It appears that these abrupt
climate shifts were caused and/or amplified by fundamental changes in
the mode of operation of the coupled Earth system -- the interactions
among the atmosphere, ocean, ice, and life. Changes in the rate at which
freshwater is delivered to the North Atlantic Ocean may have played
an especially important role in bringing about the changes. Warm, salty,
surface ocean currents presently moderate the European climate by transporting
heat from the tropics northward. These warm surface currents can be
slowed or stopped if their salt content (density) becomes sufficiently
diluted (and less dense) because of excessive rain, the melting of snow
and ice, or large changes in river runoff into this region. This appears
to have been the mechanism that triggered the "Younger Dryas" cooling
event.
According to the 1995 IPCC
(Intergovernmental Panel on Climate Change) report, the human-induced
warming resulting from the continued build-up of greenhouse gases is
projected to result in an increase in the melting of glaciers and an
increase in precipitation in the North Atlantic basin. Just as paleoclimate
records suggest that sufficiently rapid increases in precipitation or
meltwater may trigger an abrupt reorganization of the ocean circulation,
the question arises about whether this might happen in the future. Although
climate models are not yet able to provide reliable estimates of either
the probability or the impact of such abrupt climate events, they do
provide some confirmation that similar changes could occur in the ocean
circulation, suggesting that the probability of abrupt climate changes
in the future is not zero. Proxy records of climate change also show
that the abrupt climate changes of the past altered ecosystems substantially,
and that considerably smaller and more recent abrupt climate changes
have significantly affected human societies as well.
Abrupt
Climate Shifts and Human Civilization
Deep-ocean sediments are
used to estimate past changes in ocean temperature and circulation and
climate changes on land based on analysis of their two main components:
Carbonate fossils (shells of organisms that once lived at the sea surface)

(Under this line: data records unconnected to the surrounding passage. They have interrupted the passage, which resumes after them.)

def State.slot (s : State) (i : Nat) (st ch : Byte) (o : Owner) (value aux : Word) (fresh : Bool) (run : Nat) : State :=
  s.withFr { s.fr with watch := s.fr.watch.set i (some
    { key := ⟨st, ch⟩, kind := .report, owner := o, limit := 3, value := value, aux := aux, lastCycle := none
      lastSample := 0, fresh := fresh, missRun := run }) }

def State.chan (s : State) (i : Nat) (cls : CmdClass) (st : Byte) (depth : Nat) (out : List Command) : State :=
  s.adjustChannel i (fun c => { c with cls := some cls, key := some ⟨st, 10⟩, depth := depth, outstanding := out })

def webCfg : WebCfg :=
  { sec := 4, role := .primary, channel := 0, diamSlot := 40, standbySlot := 41, countSlot := some 42, core := 1200
    k0 := 22000, dMin := 200, tol := 16, baseReserve := 400000, spliceLead := 90000, issueMargin := 10000
    zoneLead := 1000, zoneTrail := 1500, widen := 2000, failZone := 100000 }

def State.web (s : State) (i : Nat) (st : WebState) : State := s.withSc (s.sc.set i (some ⟨webCfg, st⟩))

def State.slitter (s : State) (i channel slot : Nat) (x : StationState) : State :=
  s.withSp { s.sp with stations := s.sp.stations.set i (some
    { cfg := { channel := channel, slot := slot, leadTime := 400, faultZone := 20000 }, state := x, pattern := none
      atRisk := false, live := none, settled := none, lastLead := 0 }) }

def genCfg : GenCfg :=
  { sec := 4, point := 0, tempSlot := none, gain := 384, trimMax := 200, slew := 20, outMin := 0, outMax := 2400
    liftEnable := false, liftValue := 600, liftLead := 8000, switchLead := 1000, idle := 100 }

def State.gen (s : State) (i : Nat) (st : GenState) : State :=
  s.withSs { s.ss with generators := s.ss.generators.set i (some ⟨genCfg, st⟩) }

def aCommand (tag : Half) (v : Verb) : Command :=
  { tag := tag, verb := v, args := [], role := none, accepted := false, abort := false, sendTime := some 0
    acceptTime := none, overdue := false }

def anItem (st ch kind : Byte) (tag : Half) (value : Word) : Item :=
  { station := st, channel := ch, kind := kind, tag := tag, value := value, words := [] }

def outFrame (cycle : Half) (items : List Item) : Frame :=
  { kind := 1, flags := 0, source := 0, cycle := cycle, sample := 77, items := items }

def retFrame (src : Byte) (cycle : Half) (items : List Item) : Frame :=
  { kind := 2, flags := 0, source := src, cycle := cycle, sample := 77, items := items }

def aLink : Link :=
  { up := 4, down := 6, ratio := 4096, store := false, storeWiden := 0, maxCorr := 0, aUp := 0, aDown := 0
    anchored := false }

def aGrade : Grade :=
  { released := true, width := 25000, papers := [some 1, none, none, none, none, none]
    gens := List.replicate 24 { curve := none, target := 0, trim := false } }

def aPattern : Pattern := { released := true, width := 24000, outs := 2, slits := [12000], scores := [] }

def anOrder (n : Word) (part : Nat) (st : OrderState) (start : Option BoundaryRef) : Order :=
  { key := ⟨n, part⟩, grade := 0, pattern := 0, length := 5000, sheets := 100, cuts := 50, stackCount := 10, lane := 1
    overrun := 0, state := st, start := start, fin := none, good := 20, scrap := 0, dropped := 0, split := false
    cancelled := false, breakdown := ⟨0, 0, 0, 0, 0, 0, 0, 0, 0, 0⟩ }
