/-- CARGO_DELIVERY of one slot (R104, R107, R127). DEDUCED 11: an uncorrectable schedule word delivers X, as R98 says of a send
table group. -/
def deliverCargo (s : State) (g q k : Nat) : State × List FaultEv :=
  let r := s.group g
  let go (d : CargoIn) (w : BitVec 72) : State × List FaultEv :=
    writeCargo s d (if r.badWord 4 (q * 32768 + 8 * r.step + k) then allX else w) r.step r.cycle
  match s.cargoDue r q k r.step with
  | .early d => go d allX
  | .here d w => go d w
  | _ => (s, [])

/-- The arrival step of a word of a codeword: its first one for `k` = 0, its last for 3, counted over the cycles (R105). -/
def SchedCw.due (w : SchedCw) (n d k : Nat) : Nat := w.cycle.toNat * n + w.stepTag + k + 4 + d

/-- The hold bit that a receiver sends (R126), `last` being the last executed step counted over the cycles; a change is also sent as
a message (R314). DESIGN CHOICE 100: before any step has executed, step 0 of cycle 0 stands for the last executed one. -/
def Lane.watchLead (v : Lane) (n d last : Nat) : Lane :=
  let newest := v.rxBuf.foldl (fun a w => max a (w.due n d 0)) 0
  let hold := if d + 16 + last < newest then true else if newest ≤ d + last then false else v.holdOut
  if hold = v.holdOut then v else { v with holdOut := hold, ctrl := v.ctrl ++ [if hold then .xoff else .xon] }

/-- Drop the codewords whose four steps have all arrived, and watch the lead (R126). The step in progress is the last executed. -/
def State.retireCargo (s : State) (g : Nat) : State :=
  let r := s.group g
  let last := r.cycle.toNat * r.n + r.step
  forEach (s.cargoLanes g) (fun l t =>
    let d := classLimit (t.quad (laneQuad l)).cls
    t.updLane l fun v => if v.rxBuf = [] ∧ v.holdOut = false then v else
      let w : Lane := { v with rxBuf := v.rxBuf.filter fun w => decide (last < w.due r.n d 3) }
      if s.paired && decide (72 ≤ l) then w else w.watchLead r.n d last) s

/-- The word of an outbound half: the results of 36 BPs at this step (R104). -/
def State.cargoWord (s : State) (o : CargoOut) : BitVec 72 :=
  BitVec.ofNat 72 ((List.range 36).foldl (fun a i => a + v4code (s.resultAt (o.cl * 64 + o.win + i)) * 4 ^ i) 0)

/-- The outbound cargo of slot `k` of quad `q` at the step just executed: the word enters its lane's codeword (R102, R308) and
the source's signature (R248). DESIGN CHOICE 91: an entry that names a cluster outside the run group, which only a poke makes, ships no
word. -/
def shipCargo (s : State) (g q k step : Nat) : State :=
  let r := s.group g
  match cargoOut q (s.quadEntry q (8 * step + k)) with
  | none => s
  | some o =>
    if r.holds o.cl = false then s else
    let w := if r.badWord 4 (q * 32768 + 8 * step + k) then allX else s.cargoWord o
    let l := 4 * q + k / 2
    (s.updLane l fun v => { v with build := mset none (2 * (step % 4) + k % 2) (some w) v.build }).sign o.cl (leBytes 9 w.toNat)

/-- At the end of a step-frame each lane's codeword is complete (R308); a lane that shipped no word makes none (R106). -/
def closeFrame (s : State) (g step : Nat) : State :=
  if step % 4 ≠ 3 then s else
  let r := s.group g
  forEach (s.cargoLanes g) (fun l t =>
    t.updLane l fun v =>
      if v.build = [] then v
      else if s.paired && decide (72 ≤ l) then { v with build := [] }
      else
        let words := (List.range 8).map fun j => (mget none j v.build).getD allX
        let cw : SchedCw := { stepTag := step - 3, cyc := r.cycle.toNat % 16, cycle := r.cycle, words := words }
        { v with build := [], complete := v.complete ++ [cw] }) s

-- sends (R95 to R98)

/-- A fault of a cluster's send table. -/
def sendStoreFault (code c step : Nat) (cycle : Word) : FaultEv :=
  { code := code, unit := clParcel c, access := 4, master := designMaster c, address := storeAddr 3 c 0 step, cycle := cycle }

/-- The code word (64-bit group) of a send field (R98). -/
def sendGroup (f : SendField) : Nat := if f.mesh then f.tag / 4 else 4 + (f.tag - 16) / 2

/-- Ship the sends of a cluster at the step just executed (R88, R97); those of a group that its fetch found uncorrectable carry X (R98). -/
def shipSends (g step : Nat) (c : Nat) (s : State) : State :=
  let r := s.group g
  let fs := sendFields s.boot.pairMode (s.sendEntry c step) c step r.n
  let s := { s with fetchSnd := mset none (c * 4096 + step) none s.fetchSnd }
  if fs = [] then s else
  let val (f : SendField) : V4 := if r.badWord 3 ((c * 4096 + step) * 8 + sendGroup f) then .x else s.resultAt (c * 64 + f.src)
  let fl := fs.map fun f =>
    ({ group := g, owner := (s.parcel (clParcel c)).group, cl := c, mesh := f.mesh, route := f.route, chan := f.chan, age := 0,
       dist := f.dist, slot := f.slot, val := val f } : Flight)
  (s.updGroup g fun v => { v with flights := v.flights ++ fl }).sign c (fs.map fun f => BitVec.ofNat 8 (f.tag * 4 + v4code (val f)))

-- fetch (R37, R51, R98)

/-- The fault of a code word in error that step `p` of a run group fetches: of an instruction, a send table group, or a quad schedule
entry; none for any other word. `e` is an entry of `ecc`. -/
def State.fetchFault (s : State) (g p : Nat) (cycle : Word) (e : Nat × Nat) : Option FaultEv :=
  let r := s.group g
  let w := e.1 % 2 ^ 44
  let code := if e.2 = 1 then 0x2001 else 0x2002
  match e.1 / 2 ^ 44 with
  | 0 =>
    let bp := w / 1024
    if w % 1024 = p / 4 ∧ r.holds (bpCluster bp) then some (bpFault code 4 bp p cycle (storeAddr 0 (bpCluster bp) bp p)) else none
  | 3 =>
    if w / 8 % 4096 = p ∧ r.holds (w / 32768) then some (sendStoreFault code (w / 32768) p cycle) else none
  | 4 =>
    if w % 32768 / 8 = p ∧ (s.quad (w / 32768)).rg = some g then some (quadStoreFault code (w / 32768) (w % 32768) cycle) else none
  | _ => none

/-- A reserved opcode that step `p` of a run group fetches raises ILLEGAL_OP (R74). -/
def State.fetchIllegal (s : State) (g p : Nat) (cycle : Word) (e : Nat × BitVec 72) : Option FaultEv :=
  if (insOf e.2).op = 15 ∧ e.1 % 4096 = p ∧ (s.group g).holds (bpCluster (e.1 / 4096))
      ∧ (s.group g).badWord 0 (insWord (e.1 / 4096) p) = false then
    some (bpFault 0x1007 4 (e.1 / 4096) p cycle 0)
  else none

/-- Fetch what step `p` of a run group reads from the stores that `sel` selects, and check it (R37, R51 to R53, R98): a correctable word
is corrected, an uncorrectable one is noted until the step executes. -/
def State.fetchStores (s : State) (g p : Nat) (cycle : Word) (sel : Nat → Bool) : State × List FaultEv :=
  let hits := s.ecc.filterMap fun e =>
    if sel (e.1 / 2 ^ 44) then (s.fetchFault g p cycle e).map fun f => (e.1, e.2, f) else none
  let bad := (hits.filter fun h => decide (h.2.1 ≠ 1)).map (·.1)
  let keep := (s.group g).fetchBad.filter fun k => !sel (k / 2 ^ 44)
  let t := s.updGroup g fun v => { v with fetchBad := keep ++ bad }
  ({ t with ecc := (hits.filter fun h => decide (h.2.1 = 1)).foldl (fun m h => mset 0 h.1 0 m) t.ecc }, hits.map (·.2.2))

/-- Stage FE of step `p`, in the executed opportunity before it (R37). -/
def State.fetchNext (s : State) (g p : Nat) (cycle : Word) : State :=
  let t := s.fetchStores g p cycle fun st => [0, 3, 4].contains st
  t.1.raiseAll (t.2 ++ t.1.istore.filterMap (t.1.fetchIllegal g p cycle))

-- rows

/-- The opportunity in which a group would run its next step: the part's current one, or the next where the group has used it. -/
def State.nextOpp (s : State) (g : Nat) : Nat := if (s.group g).lastOpp = some s.opp then s.opp + 1 else s.opp

/-- Act in the opportunity of a run group's next step, which the part has not reached yet. -/
def State.inNextOpp (s : State) (g : Nat) (f : State → State) : State := { f { s with opp := s.nextOpp g } with opp := s.opp }

/-- RECEIVE_SLOT_ARRIVAL: the flights of the cluster's run group that arrive in this slot at the next step (R99). -/
def execReceiveSlotArrival (cl slot : Nat) (s : State) : Host.Outcome State Fault Refusal :=
  if cl < 512 ∧ slot < 256 then
    match s.runningAt cl with
    | none => .next s
    | some (g, r) =>
      .next (s.inNextOpp g fun u =>
        let t := u.arriveGroup g r.step r.cycle fun f =>
          !r.moved && decide (f.at f.dist = cl) && decide (f.slot = slot) && decide (f.age + 1 = f.latency)
        t.1.raiseAll t.2)
  else .fault .noSuchUnit

/-- CARGO_DELIVERY: the inbound word of a cargo slot at the next step of the quad's run group (R104). The step that follows
delivers the same word again, so this delivery is not listed among the arrivals that can clash. -/
def execCargoDelivery (quad slot : Nat) (s : State) : Host.Outcome State Fault Refusal :=
  if quad < 36 ∧ slot < 8 then
    match (s.quad quad).rg with
    | none => .next s
    | some g =>
      if (s.group g).state = .running ∧ (s.group g).step < (s.group g).n then
        .next (s.inNextOpp g fun u =>
          let t := deliverCargo u g quad slot
          State.raiseAll { t.1 with arrOpp := s.arrOpp, arrSlots := s.arrSlots, arrDrops := s.arrDrops } t.2)
      else .next s
  else .fault .noSuchUnit

end Sys2Proof.Machine
end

and mineral grains that come from land. The sediments typically accumulate
at rates of 2-8 inches each millennium (1,000 years). In the North Atlantic,
sediments accumulated since the end of the last ice age nearly 12,000
years ago show regular increases in the amount of coarse sediment grains
deposited from icebergs melting in the now open ocean, indicating a
series of 2-4ºF (1-2ºC) cooling events recurring every 1,500
years or so. The most recent of these cooling events was the Little
Ice Age between 1500-1850 AD when European rivers and ports were choked
with ice, and glaciers overran alpine villages.
These same cooling events
are detected in sediments accumulating off Africa, but the cooling events
appear to be larger, ranging between 5-15ºF (3-8ºC). The West
African sediments additionally record the "African Humid Period," an
interval between 16,000 and 6,000 years ago when Africa was much wetter
due to a strengthening of the African monsoon by changes in summer radiation
resulting from long-term variations in the Earth's orbit around the
sun. During this period, the Saharan desert was dotted with numerous
lakes containing typical African lake crocodile and hippopotamus fauna.
A curious discovery from the marine sediments is that the transitions
into and out of this wet period occurred within decades, not millennia
as previously thought. While we understand how and why Africa was wetter
during this period we do not understand why the transitions are so abrupt.
This adds to mounting evidence that Earth's climate seems to reach certain
thresholds, then switches abruptly (within a lifetime) from one operating
mode to another.
Historical social consequences
of these abrupt climate changes can also be assessed from the archeological
record. Archeologists had long known of a large social disruption in
Mesopotamia approximately 2200 BC (4,200 years ago) when the first known
empire led by Sargon I of Akkad abruptly collapsed and splintered after
reigning from Turkey to the Persian Gulf for several hundred years.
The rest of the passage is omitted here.